EXERCISE OBJECTIVE:
Repeat the stretch of entries below from the line with "let pv := nth" through the line with "s2.modMd (fun d". Include both ends and add nothing.

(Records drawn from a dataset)
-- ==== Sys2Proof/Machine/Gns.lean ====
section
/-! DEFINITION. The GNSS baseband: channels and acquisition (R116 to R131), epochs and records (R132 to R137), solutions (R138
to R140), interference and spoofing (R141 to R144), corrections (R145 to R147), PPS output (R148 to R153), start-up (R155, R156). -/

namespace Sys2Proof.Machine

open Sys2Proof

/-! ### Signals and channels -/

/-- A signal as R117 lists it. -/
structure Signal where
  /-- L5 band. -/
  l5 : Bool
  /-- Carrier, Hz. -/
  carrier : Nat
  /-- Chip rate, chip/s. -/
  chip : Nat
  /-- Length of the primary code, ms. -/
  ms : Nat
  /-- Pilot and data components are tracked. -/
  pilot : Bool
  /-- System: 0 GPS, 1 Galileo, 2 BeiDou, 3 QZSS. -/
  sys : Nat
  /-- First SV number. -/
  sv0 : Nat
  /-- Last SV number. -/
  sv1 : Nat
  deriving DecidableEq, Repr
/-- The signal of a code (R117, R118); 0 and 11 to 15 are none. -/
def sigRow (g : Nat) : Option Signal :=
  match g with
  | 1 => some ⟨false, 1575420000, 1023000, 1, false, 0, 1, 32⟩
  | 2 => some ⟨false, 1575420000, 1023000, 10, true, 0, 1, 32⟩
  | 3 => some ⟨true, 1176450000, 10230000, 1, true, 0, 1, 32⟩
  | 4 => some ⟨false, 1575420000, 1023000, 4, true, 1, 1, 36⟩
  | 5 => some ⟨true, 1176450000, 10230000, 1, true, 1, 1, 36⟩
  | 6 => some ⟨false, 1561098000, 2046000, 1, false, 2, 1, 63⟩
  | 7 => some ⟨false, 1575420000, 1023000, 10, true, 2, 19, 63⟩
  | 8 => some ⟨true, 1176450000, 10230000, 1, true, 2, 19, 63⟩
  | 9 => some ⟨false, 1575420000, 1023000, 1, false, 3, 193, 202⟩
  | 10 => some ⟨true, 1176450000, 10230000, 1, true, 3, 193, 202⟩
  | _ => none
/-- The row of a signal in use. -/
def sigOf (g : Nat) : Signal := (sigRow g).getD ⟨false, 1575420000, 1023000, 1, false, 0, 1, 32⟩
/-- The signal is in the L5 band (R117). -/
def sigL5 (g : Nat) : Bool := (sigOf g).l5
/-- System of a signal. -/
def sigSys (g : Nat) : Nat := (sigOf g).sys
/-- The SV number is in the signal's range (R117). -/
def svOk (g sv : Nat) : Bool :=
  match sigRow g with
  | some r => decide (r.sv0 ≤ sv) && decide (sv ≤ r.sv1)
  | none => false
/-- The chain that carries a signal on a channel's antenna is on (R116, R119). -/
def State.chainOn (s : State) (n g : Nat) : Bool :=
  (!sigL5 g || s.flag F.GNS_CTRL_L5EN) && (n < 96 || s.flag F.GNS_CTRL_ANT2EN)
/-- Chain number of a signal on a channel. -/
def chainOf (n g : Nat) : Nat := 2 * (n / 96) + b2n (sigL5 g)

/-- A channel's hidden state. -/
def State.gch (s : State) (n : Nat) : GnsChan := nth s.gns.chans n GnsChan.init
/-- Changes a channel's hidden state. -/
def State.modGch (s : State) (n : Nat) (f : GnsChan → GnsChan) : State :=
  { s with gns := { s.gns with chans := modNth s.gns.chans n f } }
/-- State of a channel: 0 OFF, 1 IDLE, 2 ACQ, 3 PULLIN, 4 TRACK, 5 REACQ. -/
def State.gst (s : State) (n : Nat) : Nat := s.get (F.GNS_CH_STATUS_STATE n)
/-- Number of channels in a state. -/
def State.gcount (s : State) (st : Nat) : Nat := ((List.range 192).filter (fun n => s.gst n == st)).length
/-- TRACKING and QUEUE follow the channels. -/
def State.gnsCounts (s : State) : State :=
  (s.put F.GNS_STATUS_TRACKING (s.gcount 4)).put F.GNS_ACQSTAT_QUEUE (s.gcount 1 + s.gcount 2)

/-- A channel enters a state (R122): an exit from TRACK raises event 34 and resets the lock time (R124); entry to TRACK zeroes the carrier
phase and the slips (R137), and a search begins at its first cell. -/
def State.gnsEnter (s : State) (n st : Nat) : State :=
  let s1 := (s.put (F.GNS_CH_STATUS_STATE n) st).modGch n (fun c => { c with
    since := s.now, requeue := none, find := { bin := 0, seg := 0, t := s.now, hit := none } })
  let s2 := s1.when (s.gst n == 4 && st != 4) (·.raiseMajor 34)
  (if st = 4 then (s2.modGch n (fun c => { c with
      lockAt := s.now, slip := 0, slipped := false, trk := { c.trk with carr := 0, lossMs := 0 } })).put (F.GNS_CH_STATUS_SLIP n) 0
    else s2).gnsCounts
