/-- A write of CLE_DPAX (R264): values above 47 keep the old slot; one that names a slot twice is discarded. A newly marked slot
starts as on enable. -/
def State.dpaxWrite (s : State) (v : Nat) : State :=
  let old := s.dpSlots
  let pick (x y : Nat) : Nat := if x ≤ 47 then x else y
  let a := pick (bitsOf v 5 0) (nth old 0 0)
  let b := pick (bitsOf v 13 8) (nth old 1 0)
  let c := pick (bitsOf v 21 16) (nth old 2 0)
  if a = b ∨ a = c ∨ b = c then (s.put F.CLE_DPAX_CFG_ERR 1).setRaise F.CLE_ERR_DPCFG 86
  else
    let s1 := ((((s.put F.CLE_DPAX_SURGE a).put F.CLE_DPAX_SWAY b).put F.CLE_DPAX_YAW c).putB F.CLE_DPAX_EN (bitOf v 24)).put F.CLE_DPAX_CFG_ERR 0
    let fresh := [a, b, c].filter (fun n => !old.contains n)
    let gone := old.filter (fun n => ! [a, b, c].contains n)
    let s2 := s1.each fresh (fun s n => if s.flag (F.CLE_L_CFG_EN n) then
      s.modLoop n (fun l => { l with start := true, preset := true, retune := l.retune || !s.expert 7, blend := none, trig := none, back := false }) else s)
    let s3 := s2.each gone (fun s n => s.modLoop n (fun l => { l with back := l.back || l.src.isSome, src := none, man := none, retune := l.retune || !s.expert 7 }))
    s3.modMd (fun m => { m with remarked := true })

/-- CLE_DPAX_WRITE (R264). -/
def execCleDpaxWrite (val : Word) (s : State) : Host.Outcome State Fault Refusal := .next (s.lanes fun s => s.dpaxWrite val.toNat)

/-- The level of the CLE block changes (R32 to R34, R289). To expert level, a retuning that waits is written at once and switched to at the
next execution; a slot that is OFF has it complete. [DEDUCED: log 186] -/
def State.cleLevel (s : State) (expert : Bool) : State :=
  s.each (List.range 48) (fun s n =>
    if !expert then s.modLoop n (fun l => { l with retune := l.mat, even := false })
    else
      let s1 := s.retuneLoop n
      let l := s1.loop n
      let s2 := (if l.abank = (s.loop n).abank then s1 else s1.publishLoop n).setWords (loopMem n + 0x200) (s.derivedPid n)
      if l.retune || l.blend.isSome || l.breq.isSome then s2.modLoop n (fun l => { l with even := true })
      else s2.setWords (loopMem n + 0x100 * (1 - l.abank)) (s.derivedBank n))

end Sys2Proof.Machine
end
* * *
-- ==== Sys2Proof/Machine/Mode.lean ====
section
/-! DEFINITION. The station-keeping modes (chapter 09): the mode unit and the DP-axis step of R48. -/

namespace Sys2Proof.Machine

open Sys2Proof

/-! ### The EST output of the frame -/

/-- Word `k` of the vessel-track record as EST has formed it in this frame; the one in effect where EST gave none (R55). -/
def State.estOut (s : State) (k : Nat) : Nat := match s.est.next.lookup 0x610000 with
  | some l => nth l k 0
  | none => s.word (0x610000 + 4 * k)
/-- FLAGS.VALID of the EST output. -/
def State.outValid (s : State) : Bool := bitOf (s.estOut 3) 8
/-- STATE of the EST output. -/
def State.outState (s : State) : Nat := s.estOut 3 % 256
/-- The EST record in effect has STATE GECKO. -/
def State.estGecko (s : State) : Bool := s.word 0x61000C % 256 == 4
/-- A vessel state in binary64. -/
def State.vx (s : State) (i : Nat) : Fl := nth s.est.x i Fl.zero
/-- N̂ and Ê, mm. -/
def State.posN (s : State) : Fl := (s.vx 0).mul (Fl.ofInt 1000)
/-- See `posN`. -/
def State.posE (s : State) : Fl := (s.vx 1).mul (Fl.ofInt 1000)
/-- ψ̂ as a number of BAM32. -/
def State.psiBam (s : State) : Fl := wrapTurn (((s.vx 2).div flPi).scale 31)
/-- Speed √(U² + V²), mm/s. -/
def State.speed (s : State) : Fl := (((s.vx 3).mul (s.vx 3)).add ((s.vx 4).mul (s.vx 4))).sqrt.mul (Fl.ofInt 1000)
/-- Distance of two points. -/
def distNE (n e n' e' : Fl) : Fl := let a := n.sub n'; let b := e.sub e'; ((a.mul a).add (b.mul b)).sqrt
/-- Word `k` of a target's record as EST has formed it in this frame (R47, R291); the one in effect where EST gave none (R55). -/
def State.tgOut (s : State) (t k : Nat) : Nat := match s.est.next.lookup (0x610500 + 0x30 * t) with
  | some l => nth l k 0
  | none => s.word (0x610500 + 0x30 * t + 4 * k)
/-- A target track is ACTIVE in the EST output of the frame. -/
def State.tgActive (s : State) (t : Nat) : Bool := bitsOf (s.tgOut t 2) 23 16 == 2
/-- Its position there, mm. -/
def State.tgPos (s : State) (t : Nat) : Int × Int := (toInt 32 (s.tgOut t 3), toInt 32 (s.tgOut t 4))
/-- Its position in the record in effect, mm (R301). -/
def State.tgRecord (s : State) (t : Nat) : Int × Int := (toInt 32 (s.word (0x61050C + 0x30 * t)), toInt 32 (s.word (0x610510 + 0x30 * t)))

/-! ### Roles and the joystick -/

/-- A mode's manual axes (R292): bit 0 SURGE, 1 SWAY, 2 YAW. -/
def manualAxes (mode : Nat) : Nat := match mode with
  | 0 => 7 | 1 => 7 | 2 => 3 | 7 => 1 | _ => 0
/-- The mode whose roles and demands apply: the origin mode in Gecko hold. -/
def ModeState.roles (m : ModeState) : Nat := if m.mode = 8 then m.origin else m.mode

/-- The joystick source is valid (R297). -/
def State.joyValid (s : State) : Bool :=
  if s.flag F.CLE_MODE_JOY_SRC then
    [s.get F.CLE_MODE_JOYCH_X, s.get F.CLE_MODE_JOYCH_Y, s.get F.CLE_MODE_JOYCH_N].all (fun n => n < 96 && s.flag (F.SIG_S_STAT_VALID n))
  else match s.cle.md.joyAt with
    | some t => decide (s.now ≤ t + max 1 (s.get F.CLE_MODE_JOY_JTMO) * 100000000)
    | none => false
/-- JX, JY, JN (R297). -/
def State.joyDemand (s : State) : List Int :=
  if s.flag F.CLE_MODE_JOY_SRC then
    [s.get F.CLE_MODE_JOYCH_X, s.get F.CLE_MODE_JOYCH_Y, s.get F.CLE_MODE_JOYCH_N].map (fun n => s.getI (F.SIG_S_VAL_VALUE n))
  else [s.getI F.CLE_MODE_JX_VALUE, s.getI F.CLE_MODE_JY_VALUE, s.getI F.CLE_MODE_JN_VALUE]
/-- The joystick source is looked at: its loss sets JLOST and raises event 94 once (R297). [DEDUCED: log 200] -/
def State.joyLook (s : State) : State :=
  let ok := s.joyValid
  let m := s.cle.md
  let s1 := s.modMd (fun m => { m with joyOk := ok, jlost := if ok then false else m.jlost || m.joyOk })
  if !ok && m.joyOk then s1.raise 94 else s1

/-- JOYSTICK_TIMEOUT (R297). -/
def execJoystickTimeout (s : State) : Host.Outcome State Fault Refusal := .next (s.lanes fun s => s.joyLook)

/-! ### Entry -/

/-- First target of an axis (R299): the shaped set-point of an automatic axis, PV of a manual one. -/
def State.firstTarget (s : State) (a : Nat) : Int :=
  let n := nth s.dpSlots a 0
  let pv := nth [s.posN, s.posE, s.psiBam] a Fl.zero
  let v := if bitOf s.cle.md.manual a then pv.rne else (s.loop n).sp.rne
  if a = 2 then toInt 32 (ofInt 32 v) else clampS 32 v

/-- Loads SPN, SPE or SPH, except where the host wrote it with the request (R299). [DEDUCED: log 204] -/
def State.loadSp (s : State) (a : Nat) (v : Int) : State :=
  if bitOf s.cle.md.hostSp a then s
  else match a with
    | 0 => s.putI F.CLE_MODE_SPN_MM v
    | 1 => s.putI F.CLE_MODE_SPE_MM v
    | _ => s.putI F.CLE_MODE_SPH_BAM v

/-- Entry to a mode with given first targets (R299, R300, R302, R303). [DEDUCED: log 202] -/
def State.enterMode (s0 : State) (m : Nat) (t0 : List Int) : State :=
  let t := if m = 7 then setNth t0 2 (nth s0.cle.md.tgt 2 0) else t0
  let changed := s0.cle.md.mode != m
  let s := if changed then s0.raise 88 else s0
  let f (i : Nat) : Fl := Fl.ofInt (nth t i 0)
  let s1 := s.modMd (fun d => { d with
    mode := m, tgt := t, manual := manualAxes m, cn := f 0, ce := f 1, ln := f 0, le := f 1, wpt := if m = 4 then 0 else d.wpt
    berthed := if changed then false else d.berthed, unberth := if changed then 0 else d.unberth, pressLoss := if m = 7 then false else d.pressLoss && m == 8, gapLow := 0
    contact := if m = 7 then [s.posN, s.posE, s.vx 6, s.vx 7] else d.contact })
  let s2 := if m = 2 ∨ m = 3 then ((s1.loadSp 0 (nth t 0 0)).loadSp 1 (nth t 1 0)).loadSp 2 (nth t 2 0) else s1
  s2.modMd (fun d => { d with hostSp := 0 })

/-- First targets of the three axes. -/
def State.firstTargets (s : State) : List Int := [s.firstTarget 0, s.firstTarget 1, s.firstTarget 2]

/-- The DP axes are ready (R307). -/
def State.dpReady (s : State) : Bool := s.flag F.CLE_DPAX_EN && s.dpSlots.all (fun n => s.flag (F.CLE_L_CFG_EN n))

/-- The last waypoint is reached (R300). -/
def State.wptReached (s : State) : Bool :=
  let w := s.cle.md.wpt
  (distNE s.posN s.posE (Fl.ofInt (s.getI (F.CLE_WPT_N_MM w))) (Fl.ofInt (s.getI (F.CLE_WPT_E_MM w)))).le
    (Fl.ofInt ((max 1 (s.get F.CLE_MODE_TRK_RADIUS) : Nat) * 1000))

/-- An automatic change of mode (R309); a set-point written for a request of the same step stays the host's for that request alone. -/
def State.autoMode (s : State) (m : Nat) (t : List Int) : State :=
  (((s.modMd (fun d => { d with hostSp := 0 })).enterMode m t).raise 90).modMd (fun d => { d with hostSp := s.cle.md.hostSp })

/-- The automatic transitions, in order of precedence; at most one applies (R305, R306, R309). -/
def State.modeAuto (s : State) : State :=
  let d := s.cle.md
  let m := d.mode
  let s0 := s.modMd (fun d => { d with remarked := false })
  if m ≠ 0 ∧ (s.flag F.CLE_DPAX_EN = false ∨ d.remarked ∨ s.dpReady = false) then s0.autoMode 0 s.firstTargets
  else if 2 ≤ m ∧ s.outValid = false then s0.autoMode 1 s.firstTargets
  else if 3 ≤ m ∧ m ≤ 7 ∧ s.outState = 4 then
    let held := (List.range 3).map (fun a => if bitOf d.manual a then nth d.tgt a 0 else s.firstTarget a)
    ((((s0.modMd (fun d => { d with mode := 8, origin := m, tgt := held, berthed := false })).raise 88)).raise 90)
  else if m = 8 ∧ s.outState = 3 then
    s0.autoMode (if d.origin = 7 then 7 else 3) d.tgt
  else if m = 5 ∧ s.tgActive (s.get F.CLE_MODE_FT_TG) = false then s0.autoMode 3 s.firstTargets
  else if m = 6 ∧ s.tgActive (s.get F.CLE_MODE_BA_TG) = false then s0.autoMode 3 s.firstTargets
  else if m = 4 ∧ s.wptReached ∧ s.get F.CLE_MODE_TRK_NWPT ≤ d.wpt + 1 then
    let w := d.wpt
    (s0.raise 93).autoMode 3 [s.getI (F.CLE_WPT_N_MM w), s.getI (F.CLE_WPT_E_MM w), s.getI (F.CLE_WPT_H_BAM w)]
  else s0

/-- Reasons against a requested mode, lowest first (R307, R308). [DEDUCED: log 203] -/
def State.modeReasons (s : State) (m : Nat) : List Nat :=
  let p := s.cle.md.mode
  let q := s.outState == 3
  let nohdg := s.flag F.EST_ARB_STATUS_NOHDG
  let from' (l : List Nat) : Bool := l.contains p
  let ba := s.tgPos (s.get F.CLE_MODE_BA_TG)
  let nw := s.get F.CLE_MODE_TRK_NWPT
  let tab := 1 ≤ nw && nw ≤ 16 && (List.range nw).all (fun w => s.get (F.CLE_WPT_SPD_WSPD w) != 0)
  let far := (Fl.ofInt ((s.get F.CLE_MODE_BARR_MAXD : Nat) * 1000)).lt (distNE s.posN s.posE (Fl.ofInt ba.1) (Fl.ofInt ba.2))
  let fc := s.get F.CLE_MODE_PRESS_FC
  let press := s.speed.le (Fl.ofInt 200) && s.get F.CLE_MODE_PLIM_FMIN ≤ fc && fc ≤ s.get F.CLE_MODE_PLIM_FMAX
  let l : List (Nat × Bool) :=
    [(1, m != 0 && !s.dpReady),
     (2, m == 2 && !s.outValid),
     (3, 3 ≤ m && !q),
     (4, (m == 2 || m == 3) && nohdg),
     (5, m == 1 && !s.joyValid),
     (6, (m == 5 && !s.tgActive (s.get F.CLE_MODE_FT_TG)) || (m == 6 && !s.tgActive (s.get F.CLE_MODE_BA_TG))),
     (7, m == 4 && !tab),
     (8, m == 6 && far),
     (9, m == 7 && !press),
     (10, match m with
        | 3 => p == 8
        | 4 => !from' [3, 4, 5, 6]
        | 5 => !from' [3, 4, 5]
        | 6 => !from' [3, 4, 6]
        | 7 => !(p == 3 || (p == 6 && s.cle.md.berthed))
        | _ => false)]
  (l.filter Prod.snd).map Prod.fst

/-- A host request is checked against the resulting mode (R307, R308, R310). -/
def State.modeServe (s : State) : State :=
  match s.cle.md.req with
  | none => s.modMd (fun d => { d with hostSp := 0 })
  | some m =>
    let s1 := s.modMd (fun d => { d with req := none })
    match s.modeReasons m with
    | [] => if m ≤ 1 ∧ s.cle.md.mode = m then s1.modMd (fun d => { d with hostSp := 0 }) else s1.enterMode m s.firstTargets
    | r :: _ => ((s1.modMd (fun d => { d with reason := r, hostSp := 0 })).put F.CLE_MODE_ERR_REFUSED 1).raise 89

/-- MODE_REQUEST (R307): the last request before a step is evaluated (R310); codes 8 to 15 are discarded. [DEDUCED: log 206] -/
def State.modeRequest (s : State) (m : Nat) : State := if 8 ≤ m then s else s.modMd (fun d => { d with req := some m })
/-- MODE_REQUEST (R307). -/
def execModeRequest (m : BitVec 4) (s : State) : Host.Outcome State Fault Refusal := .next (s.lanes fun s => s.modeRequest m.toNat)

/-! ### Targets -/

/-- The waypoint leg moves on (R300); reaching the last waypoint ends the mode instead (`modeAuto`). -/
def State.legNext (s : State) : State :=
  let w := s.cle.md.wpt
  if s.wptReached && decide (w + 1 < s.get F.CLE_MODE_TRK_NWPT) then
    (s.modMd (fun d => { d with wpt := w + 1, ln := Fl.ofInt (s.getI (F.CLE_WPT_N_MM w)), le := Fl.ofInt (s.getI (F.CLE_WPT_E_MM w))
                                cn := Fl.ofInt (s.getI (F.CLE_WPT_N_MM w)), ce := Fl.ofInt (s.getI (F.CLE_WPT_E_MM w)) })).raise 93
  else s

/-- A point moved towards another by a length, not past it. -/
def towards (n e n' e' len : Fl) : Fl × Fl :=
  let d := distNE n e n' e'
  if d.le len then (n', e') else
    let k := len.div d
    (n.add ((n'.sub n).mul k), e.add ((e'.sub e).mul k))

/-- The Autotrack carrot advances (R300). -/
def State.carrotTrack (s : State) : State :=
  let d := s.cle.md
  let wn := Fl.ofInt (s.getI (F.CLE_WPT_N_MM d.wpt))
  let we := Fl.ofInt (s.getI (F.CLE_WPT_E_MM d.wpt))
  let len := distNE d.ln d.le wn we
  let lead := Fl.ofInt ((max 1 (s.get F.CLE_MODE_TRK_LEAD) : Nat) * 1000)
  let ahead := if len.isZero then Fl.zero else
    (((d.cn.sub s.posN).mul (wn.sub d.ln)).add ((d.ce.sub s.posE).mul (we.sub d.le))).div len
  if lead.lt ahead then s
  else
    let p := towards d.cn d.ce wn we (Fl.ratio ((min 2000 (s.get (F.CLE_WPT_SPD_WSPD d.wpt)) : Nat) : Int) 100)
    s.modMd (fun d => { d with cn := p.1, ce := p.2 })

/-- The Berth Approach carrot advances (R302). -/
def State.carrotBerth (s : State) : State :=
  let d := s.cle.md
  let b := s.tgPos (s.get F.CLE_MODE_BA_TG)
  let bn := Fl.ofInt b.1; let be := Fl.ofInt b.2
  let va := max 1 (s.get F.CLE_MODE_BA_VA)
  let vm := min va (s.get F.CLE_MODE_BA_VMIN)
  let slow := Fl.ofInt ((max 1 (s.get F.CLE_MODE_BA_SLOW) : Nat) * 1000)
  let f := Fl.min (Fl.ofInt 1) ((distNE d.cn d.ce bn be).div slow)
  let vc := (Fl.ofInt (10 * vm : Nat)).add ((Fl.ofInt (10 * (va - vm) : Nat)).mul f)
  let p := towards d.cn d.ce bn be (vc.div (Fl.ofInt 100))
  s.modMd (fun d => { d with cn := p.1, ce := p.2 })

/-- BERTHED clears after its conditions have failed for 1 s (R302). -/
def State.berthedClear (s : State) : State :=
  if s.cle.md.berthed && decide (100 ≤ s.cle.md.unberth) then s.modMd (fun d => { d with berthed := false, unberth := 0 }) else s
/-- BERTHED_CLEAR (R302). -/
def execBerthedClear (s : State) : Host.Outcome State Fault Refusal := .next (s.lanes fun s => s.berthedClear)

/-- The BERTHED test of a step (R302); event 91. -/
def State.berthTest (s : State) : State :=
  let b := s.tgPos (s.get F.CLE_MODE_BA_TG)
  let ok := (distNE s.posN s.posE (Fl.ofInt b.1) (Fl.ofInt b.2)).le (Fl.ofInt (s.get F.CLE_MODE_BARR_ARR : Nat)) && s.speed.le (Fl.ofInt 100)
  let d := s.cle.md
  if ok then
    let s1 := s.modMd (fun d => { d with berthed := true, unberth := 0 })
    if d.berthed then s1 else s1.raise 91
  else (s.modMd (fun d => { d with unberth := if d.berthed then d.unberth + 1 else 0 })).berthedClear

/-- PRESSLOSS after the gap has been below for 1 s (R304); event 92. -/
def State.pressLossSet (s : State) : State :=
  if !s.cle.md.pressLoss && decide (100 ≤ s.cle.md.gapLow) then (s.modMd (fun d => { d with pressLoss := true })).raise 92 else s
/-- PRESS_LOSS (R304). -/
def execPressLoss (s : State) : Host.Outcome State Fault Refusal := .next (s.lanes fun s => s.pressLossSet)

ANSWER BOX:
  let pv := nth [s.posN, s.posE, s.psiBam] a Fl.zero
  let v := if bitOf s.cle.md.manual a then pv.rne else (s.loop n).sp.rne
  if a = 2 then toInt 32 (ofInt 32 v) else clampS 32 v

/-- Loads SPN, SPE or SPH, except where the host wrote it with the request (R299). [DEDUCED: log 204] -/
def State.loadSp (s : State) (a : Nat) (v : Int) : State :=
  if bitOf s.cle.md.hostSp a then s
  else match a with
    | 0 => s.putI F.CLE_MODE_SPN_MM v
    | 1 => s.putI F.CLE_MODE_SPE_MM v
    | _ => s.putI F.CLE_MODE_SPH_BAM v

/-- Entry to a mode with given first targets (R299, R300, R302, R303). [DEDUCED: log 202] -/
def State.enterMode (s0 : State) (m : Nat) (t0 : List Int) : State :=
  let t := if m = 7 then setNth t0 2 (nth s0.cle.md.tgt 2 0) else t0
  let changed := s0.cle.md.mode != m
  let s := if changed then s0.raise 88 else s0
  let f (i : Nat) : Fl := Fl.ofInt (nth t i 0)
  let s1 := s.modMd (fun d => { d with
    mode := m, tgt := t, manual := manualAxes m, cn := f 0, ce := f 1, ln := f 0, le := f 1, wpt := if m = 4 then 0 else d.wpt
    berthed := if changed then false else d.berthed, unberth := if changed then 0 else d.unberth, pressLoss := if m = 7 then false else d.pressLoss && m == 8, gapLow := 0
    contact := if m = 7 then [s.posN, s.posE, s.vx 6, s.vx 7] else d.contact })
  let s2 := if m = 2 ∨ m = 3 then ((s1.loadSp 0 (nth t 0 0)).loadSp 1 (nth t 1 0)).loadSp 2 (nth t 2 0) else s1
  s2.modMd (fun d => { d with hostSp := 0 })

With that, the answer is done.